(Beginning of TASK INPUTS)
/-- EVPORT_SET (R60, R82). (DESIGN CHOICE: log entry 54) -/
def evportSet : Command := fun _ a s => do
  need (decide (a 0 < 2) && decide (a 1 < 512) && (decide (a 2 < 16) || a 2 == 0xFF) && decide (a 3 < 2 ^ 20)) badArgument
  let po := s.port (a 0) (a 1)
  if a 2 = 0xFF then return (s.setPort (a 0) (a 1) { po with en := false, part := 0, pasid := 0, window := none, pendCount := 0 }, [])
  else
    let _ ← needPartition s (a 2)
    need (!po.en || po.part == a 2) busyTarget
    return (s.setPort (a 0) (a 1) { po with en := true, part := a 2, pasid := a 3 }, [])

/-- EVPORT_SET. -/
def execEvportSet (link : Nat) (s : State) : Host.Outcome State Fault Refusal := runStep (runCommand 0x6 none evportSet link) s

/-- An open stream of any partition. -/
def State.openStream (s : State) (sid : Nat) : Option Stream := s.parts.findSome? fun (_, p) => tget? sid p.streams

/-- Whether a partition holds a stream id: a system stream's, or an assigned one (R74, R81). -/
def Part.holds (p : Part) (part sid : Nat) : Bool := isSystemStream part sid || p.assigned.contains sid

/-- SLOT_SET (R61). -/
def slotSet : Command := fun _ a s => do
  let d := a 3
  let map := bit d 31
  let w := bit d 30
  let irq := bit d 29
  let sid := bits d 15 12
  let k := bits d 0 10
  let timed := (s.openStream sid).elim false (·.timed)
  need (decide (a 0 < 2) && decide (a 1 < 512) && decide (a 2 < 64) && bits d 27 2 == 0 && bits d 10 5 == 0 &&
    !(map && w && timed)) badArgument
  let po := s.port (a 0) (a 1)
  need po.en noTarget
  let holds := (s.part? po.part).elim false fun p => p.holds po.part sid
  let entry := tget ((s.links[a 0]?).elim [] (·.remaps)) k Remap.new
  need (!map || (holds && (!irq || entry.part == po.part))) busyTarget
  return (s.modSlot (a 0) (a 1) (a 2) fun sl => { sl with map := map, w := w, irq := irq, stream := sid, ridx := k }, [])

/-- SLOT_SET. -/
def execSlotSet (link : Nat) (s : State) : Host.Outcome State Fault Refusal := runStep (runCommand 0x7 none slotSet link) s

/-- REMAP_SET: PEND is kept, and an owed message may leave at once (R70). -/
def remapSet : Command := fun _ a s => do
  let v := arg64 a 2
  need (decide (a 0 < 2) && decide (a 1 < 1024) && bits v 54 3 == 0 && bits v 0 16 == 0) badArgument
  let s := s.modLink (a 0) fun l =>
    let e := tget l.remaps (a 1) Remap.new
    { l with remaps := tset (a 1) { e with v := bit v 63, mask := bit v 62, part := bits v 57 4, vec := bits v 48 6,
                                           mod := bits v 32 16, cls := bits v 16 16 } l.remaps }
  return (remapTick (a 0) (a 1) s, [])

/-- REMAP_SET. -/
def execRemapSet (link : Nat) (s : State) : Host.Outcome State Fault Refusal := runStep (runCommand 0x8 none remapSet link) s

/-- STREAM_ASSIGN (R82): a released stream is closed (R111). -/
def streamAssign : Command := fun _ a s => do
  need (decide (a 0 < 16) && decide (a 1 < 2 ^ 12) && decide (a 2 < 2)) badArgument
  let p ← needPartition s (a 0)
  if a 2 = 0 then
    need (s.parts.all fun (n, q) => n == a 0 || !q.holds n (a 1)) busyTarget
    if p.holds (a 0) (a 1) then return (s, [])
    else return (s.modPart (a 0) fun p => { p with assigned := insertNat (a 1) p.assigned }, [])
  else
    need (p.holds (a 0) (a 1)) noTarget
    need (!isSystemStream (a 0) (a 1)) busyTarget
    return ((s.closeStream (a 0) (a 1)).modPart (a 0) fun p => { p with assigned := p.assigned.filter (· != a 1) }, [])

/-- STREAM_ASSIGN. -/
def execStreamAssign (link : Nat) (s : State) : Host.Outcome State Fault Refusal := runStep (runCommand 0x9 none streamAssign link) s

/-! Contexts. -/

/-- PASID_ADD: the PASID is held, and live again (R68). -/
def pasidAdd : Command := fun _ a s => do
  need (decide (a 0 < 16) && decide (a 1 < 2 ^ 20)) badArgument
  let _ ← needPartition s (a 0)
  let k := ctxKey (a 0) (a 1)
  let s := { s with ctxs := tset k (tget s.ctxs k Ctx.new) s.ctxs }
  return (s.modPart (a 0) fun p =>
    { p with pasids := insertNat (a 1) p.pasids, revoked := p.revoked.filter (· != a 1) }, [])

/-- PASID_ADD. -/
def execPasidAdd (link : Nat) (s : State) : Host.Outcome State Fault Refusal := runStep (runCommand 0xA none pasidAdd link) s

/-- PASID_REVOKE (R68). (DESIGN CHOICE: log entry 54) -/
def pasidRevoke : Command := fun _ a s => do
  need (decide (a 0 < 16) && decide (a 1 < 2 ^ 20)) badArgument
  let _ ← needPartition s (a 0)
  return (s.modPart (a 0) fun p =>
    { p with pasids := p.pasids.filter (· != a 1), revoked := insertNat (a 1) p.revoked }, [])

/-- PASID_REVOKE. -/
def execPasidRevoke (link : Nat) (s : State) : Host.Outcome State Fault Refusal := runStep (runCommand 0xB none pasidRevoke link) s

/-- ENERGY_SET (R38). (DEDUCED: log entry 39) -/
def energySet : Command := fun _ a s => do
  need (decide (a 0 < 16) && decide (a 1 < 2 ^ 20)) badArgument
  let p ← needPartition s (a 0)
  need (p.pasids.contains (a 1)) noTarget
  let k := ctxKey (a 0) (a 1)
  return ({ s with ctxs := tset k { tget s.ctxs k Ctx.new with budget := some (arg64 a 2) } s.ctxs }, [])

/-- ENERGY_SET. -/
def execEnergySet (link : Nat) (s : State) : Host.Outcome State Fault Refusal := runStep (runCommand 0x13 none energySet link) s

/-! Keys and ranges. -/

/-- Whether a command's link is protected (R82). -/
def State.linkIde (s : State) (link : Nat) : Bool := (s.links[link]?).elim false (·.ide)

/-- KEY_SET: 16 words, the data key and then the tweak key (R82). -/
def keySet : Command := fun link a s => do
  need (decide (a 0 < 16) && decide (1 ≤ a 1) && decide (a 1 < 4096)) badArgument
  let _ ← needPartition s (a 0)
  need (s.linkIde link) badWorld
  need ((tget? (a 1) s.fw.keys).all fun k => k.1 == a 0) busyTarget
  let ws := (List.range 16).map fun k => BitVec.ofNat 32 (a (2 + k))
  return ({ s with fw := { s.fw with keys := tset (a 1) (a 0, ws) s.fw.keys } }, [])

/-- KEY_SET. -/
def execKeySet (link : Nat) (s : State) : Host.Outcome State Fault Refusal := runStep (runCommand 0xC none keySet link) s

/-- KEY_CLEAR. -/
def keyClear : Command := fun link a s => do
  need (decide (1 ≤ a 0) && decide (a 0 < 4096)) badArgument
  need (thas (a 0) s.fw.keys) noTarget
  need (s.linkIde link) badWorld
  return ({ s with fw := { s.fw with keys := terase (a 0) s.fw.keys } }, [])

/-- KEY_CLEAR. -/
def execKeyClear (link : Nat) (s : State) : Host.Outcome State Fault Refusal := runStep (runCommand 0xD none keyClear link) s

/-- A range entry of eight words (R178). -/
def rangeOf (w : Nat → Nat) : Range :=
  let f := w 6
  ⟨bit (w 1) 31, pair64 (w 0) (w 1) / 2 ^ 16 % 2 ^ 40, pair64 (w 2) (w 3) / 2 ^ 16 % 2 ^ 40,
   pair64 (w 4) (w 5) / 2 ^ 16 % 2 ^ 40, bit f 31, bit f 30, bit f 29, bit f 28, bit f 27, b2n (bit f 26), bit f 25, bits f 0 12⟩

/-- Whether the zero fields of an entry's words are zero. -/
def rangeClean (w : Nat → Nat) : Bool :=
  bits (w 1) 24 7 == 0 && bits (w 0) 0 16 == 0 && bits (w 3) 24 8 == 0 && bits (w 2) 0 16 == 0 && bits (w 5) 24 8 == 0 &&
  bits (w 4) 0 16 == 0 && bits (w 6) 12 13 == 0 && w 7 == 0

/-- Whether an entry's own fields fit: its order, and the end of HBM or host memory (R178, R179). -/
def rangeSpan (r : Range) : Bool :=
  let n := r.glast - r.gbase
  decide (r.gbase ≤ r.glast) && decide (r.hbase + n < 2 ^ 40) && (r.host || decide (r.hbase + n < 2 ^ 24))

/-- Whether an entry's key id is 0 or names a key set for the partition (R82, R178). -/
def rangeKeyed (s : State) (part : Nat) (r : Range) : Bool := r.key == 0 || (tget? r.key s.fw.keys).any fun k => k.1 == part

/-- Whether a valid entry fits a partition, its other entries apart: its span, its stacks, its key (R178, R179). -/
def rangeFits (s : State) (part : Nat) (p : Part) (r : Range) : Bool :=
  rangeSpan r && rangeKeyed s part r && (r.host || (List.range 16).all fun q => p.quarters.contains q || !r.reaches q)

/-- RANGE_SET: the entry, the next generation, and the regions that the old entry served. What is wrong with the arguments
alone is found before the partition is (R80, R82, R178, R181). (DEDUCED: log entry 39) -/
def rangeSet : Command := fun _ a s => do
  let w := fun k => a (2 + k)
  let r := rangeOf w
  need (decide (a 0 < 16) && decide (a 1 < 48) && rangeClean w && rangeKeyed s (a 0) r && (!r.valid || rangeSpan r)) badArgument
  let p ← needPartition s (a 0)
  let apart := p.ranges.zipIdx.all fun (o, k) =>
    k == a 1 || !o.valid || decide (r.glast < o.gbase) || decide (o.glast < r.gbase)
  need (!r.valid || (rangeFits s (a 0) p r && apart)) badArgument
  let s := s.putRange (a 0) (a 1) r
  return (s, [(s.part? (a 0)).elim 0 (·.rangeGen)])

/-- RANGE_SET. -/
def execRangeSet (link : Nat) (s : State) : Host.Outcome State Fault Refusal := runStep (runCommand 0xE none rangeSet link) s

/-- Whether a block is assigned: a quarter or Delow port to a partition, an event port enabled (R76). -/
def State.blockAssigned (s : State) (kind k : Nat) : Bool :=
  match kind with
  | 0 => s.ownedQuarters.contains k
  | 1 => (s.dport k).owner.isSome
  | _ => (s.port (k / 512) (k % 512)).en

/-- SET_WORLD: only while the block is unassigned (R76). (DEDUCED: log entry 39) -/
def setWorld : Command := fun _ a s => do
  let limit := match a 0 with
    | 0 => 16 | 1 => 64 | _ => 1024
  need (decide (a 0 < 3) && decide (a 1 < limit) && decide (a 2 < 2)) badArgument
  need (!s.blockAssigned (a 0) (a 1)) busyTarget
  let rest := s.fw.secure.filter (· != (a 0, a 1))
  return ({ s with fw := { s.fw with secure := if a 2 = 1 then rest ++ [(a 0, a 1)] else rest } }, [])

/-- SET_WORLD. -/
def execSetWorld (link : Nat) (s : State) : Host.Outcome State Fault Refusal := runStep (runCommand 0xF none setWorld link) s

/-! Quotes and patches (R78, R83). -/

/-- The values that a quote's configuration covers: quarters, worlds, ports, slots, routes, ranges, remap (R83, R308). -/
def State.configValues (s : State) (part : Nat) : List Nat :=
  match s.part? part with
  | none => []
  | some p =>
    p.quarters ++ (s.fw.secure.flatMap fun (k, n) => [k, n]) ++
    (s.dports.filterMap fun (n, d) => if d.owner = some part then some n else none) ++
    (s.links.zipIdx.flatMap fun (l, k) => (l.ports.filter fun (_, po) => po.en && po.part == part).flatMap fun (n, po) =>
      [k, n, po.pasid] ++ po.slots.flatMap fun (i, sl) => [i, b2n sl.map, b2n sl.w, b2n sl.irq, sl.stream, sl.ridx]) ++
    (p.routes.flatMap fun (k, m) => [k, m]) ++
    (p.ranges.flatMap fun r => [b2n r.valid, r.gbase, r.glast, r.hbase, b2n r.gr, b2n r.gw, b2n r.gx, b2n r.sec, b2n r.host,
      r.link, b2n r.ats, r.key]) ++
    p.remapTable

/-- A digest of 32 bytes by index. -/
def bytes32 (f : Nat → Byte) : List Byte := (List.range 32).map f

/-- Bytes 0 to 199 of a quote (R83). -/
def quoteBody (s : State) (a : Nat → Nat) : List Byte :=
  let values := if a 0 = 0xFF then (tkeys s.parts).flatMap s.configValues else s.configValues (a 0)
  ((List.range 8).flatMap fun k => leBytes 4 (a (1 + k))) ++ bytes32 (Config.fusedDigest 0) ++
  (match s.fw.running with
    | none => List.replicate 32 0
    | some (_, bs) => sha256Bytes bs) ++
  leBytes 4 s.fw.fusedLevel ++ leBytes 4 (a 0) ++ bytes32 (Config.configDigest values) ++ bytes32 (Config.fusedDigest 1) ++
  bytes32 (Config.fusedDigest 2)

/-- QUOTE: 8056 bytes written to the host by the link of the mailbox. -/
def quote : Command := fun link a s => do
  need (decide (a 0 < 16) || a 0 == 0xFF) badArgument
  if a 0 = 0xFF then pure () else let _ ← needPartition s (a 0)
  let body := quoteBody s a
  let bs := body ++ (List.range 7856).map (Config.quoteSignature body)
  return (s.writeNow none 0 (hostAddr link (arg64 a 9 % 2 ^ 56)) bs false, [8056])

/-- QUOTE. -/
def execQuote (link : Nat) (s : State) : Host.Outcome State Fault Refusal := runStep (runCommand 0x11 none quote link) s

/-- The read requests for bytes of host memory: none crosses 4096 bytes (R41). -/
def hostBlocks (a n : Nat) : List (Nat × Nat) :=
  (List.range (n / 4096 + 2)).filterMap fun k =>
    let lo := max a ((a / 4096 + k) * 4096)
    let hi := min (a + n) ((a / 4096 + k + 1) * 4096)
    if lo < hi then some (lo, hi - lo) else none

/-- The blocks of a patch's image that have not returned to firmware (R83). -/
def State.patchNeeds (s : State) (link : Nat) : List (Nat × Nat) :=
  match s.links[link]? with
  | none => []
  | some l =>
    let arg := fun k => (l.mailbox.args.getD k 0).toNat
    if arg 2 = 0 || 2 ^ 20 < arg 2 then []
    else (hostBlocks (hostAddr link (arg64 arg 0 % 2 ^ 56)) (arg 2)).filter fun b => (s.returnedTo .ring b.1).isNone

/-- PATCH: the image that has been read from host memory is kept when its signature and level are good (R78). (DEDUCED: log entry 39) -/
def patchCmd : Command := fun link a s => do
  need (decide (1 ≤ a 2) && decide (a 2 ≤ 2 ^ 20)) badArgument
  let phys := hostAddr link (arg64 a 0 % 2 ^ 56)
  let bs := memBytes s.mem phys (a 2)
  let level := Config.patchLevel bs
  need (!(hostBlocks phys (a 2)).any fun b => (s.returnedTo .ring b.1).getD false) badSignature
  need (Config.signatureHolds bs && decide (s.fw.fusedLevel ≤ level)) badSignature
  return ({ s with fw := { s.fw with patch := some (level, bs), fusedLevel := max s.fw.fusedLevel level } }, [level])

/-- The image is asked for, without a PASID, until it is there (R42, R83). -/
def patchStep (link : Nat) (s : State) : State :=
  let mine := s.fw.available && s.firmwareTurn link && (s.links[link]?).any fun l => l.mailbox.opcode = 0x12
  match mine, s.patchNeeds link with
  | true, b :: bs => (b :: bs).foldl (fun s x => s.askHost .ring none 0 0 x.1 x.2) s
  | _, _ => (runCommand 0x12 none patchCmd link s).dropReturned .ring

/-- PATCH. -/
def execPatch (link : Nat) (s : State) : Host.Outcome State Fault Refusal := runStep (patchStep link) s

/-! Replicas and information. -/

/-- REPLICA_SET: for a deterministic partition only (R88). (DEDUCED: log entry 39) -/
def replicaSet : Command := fun _ a s => do
  need (decide (a 0 < 16) && decide (a 1 < 1024) && decide (a 2 < 16)) badArgument
  need ((s.part? (a 0)).all fun p => p.det.isSome) badArgument
  let _ ← needPartition s (a 0)
  let r : Replica := ⟨a 1, a 2, a 3, arg64 a 4, a 6, 0, [], []⟩
  return (s.modPart (a 0) fun p => { p with replica := some r }, [])

/-- REPLICA_SET. -/
def execReplicaSet (link : Nat) (s : State) : Host.Outcome State Fault Refusal := runStep (runCommand 0x14 none replicaSet link) s

/-- INFO. -/
def infoCmd : Command := fun _ _ s =>
  .ok (s, [s.fw.packageId, s.fw.fusedLevel, quarterMask (tkeys s.parts),
    quarterMask ((List.range 16).filter fun q => !s.ownedQuarters.contains q)])

/-- INFO. -/
def execInfo (link : Nat) (s : State) : Host.Outcome State Fault Refusal := runStep (runCommand 0x15 none infoCmd link) s

/-- The twin's digest arrives: compared with the oldest own step that waits, else kept for the step to come (R88). -/
def replicaDigest (part digest : Nat) (s : State) : State :=
  match (s.part? part).bind (·.replica) with
  | none => s
  | some r =>
    match r.own with
    | [] => s.modPart part fun p => { p with replica := some { r with early := r.early ++ [digest] } }
    | (own, _) :: _ =>
      let s := s.modPart part fun p => { p with replica := some r.oldest.2 }
      if own = digest then s else s.replicaHalt part r.oldest.1 (digestWords own) (digestWords digest) 1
(End of TASK INPUTS)
» EXERCISE BRIEF
Show every line from the listing that contains "streamAssign".

» OUTPUT OF THE TASK
def streamAssign : Command := fun _ a s => do
def execStreamAssign (link : Nat) (s : State) : Host.Outcome State Fault Refusal := runStep (runCommand 0x9 none streamAssign link) s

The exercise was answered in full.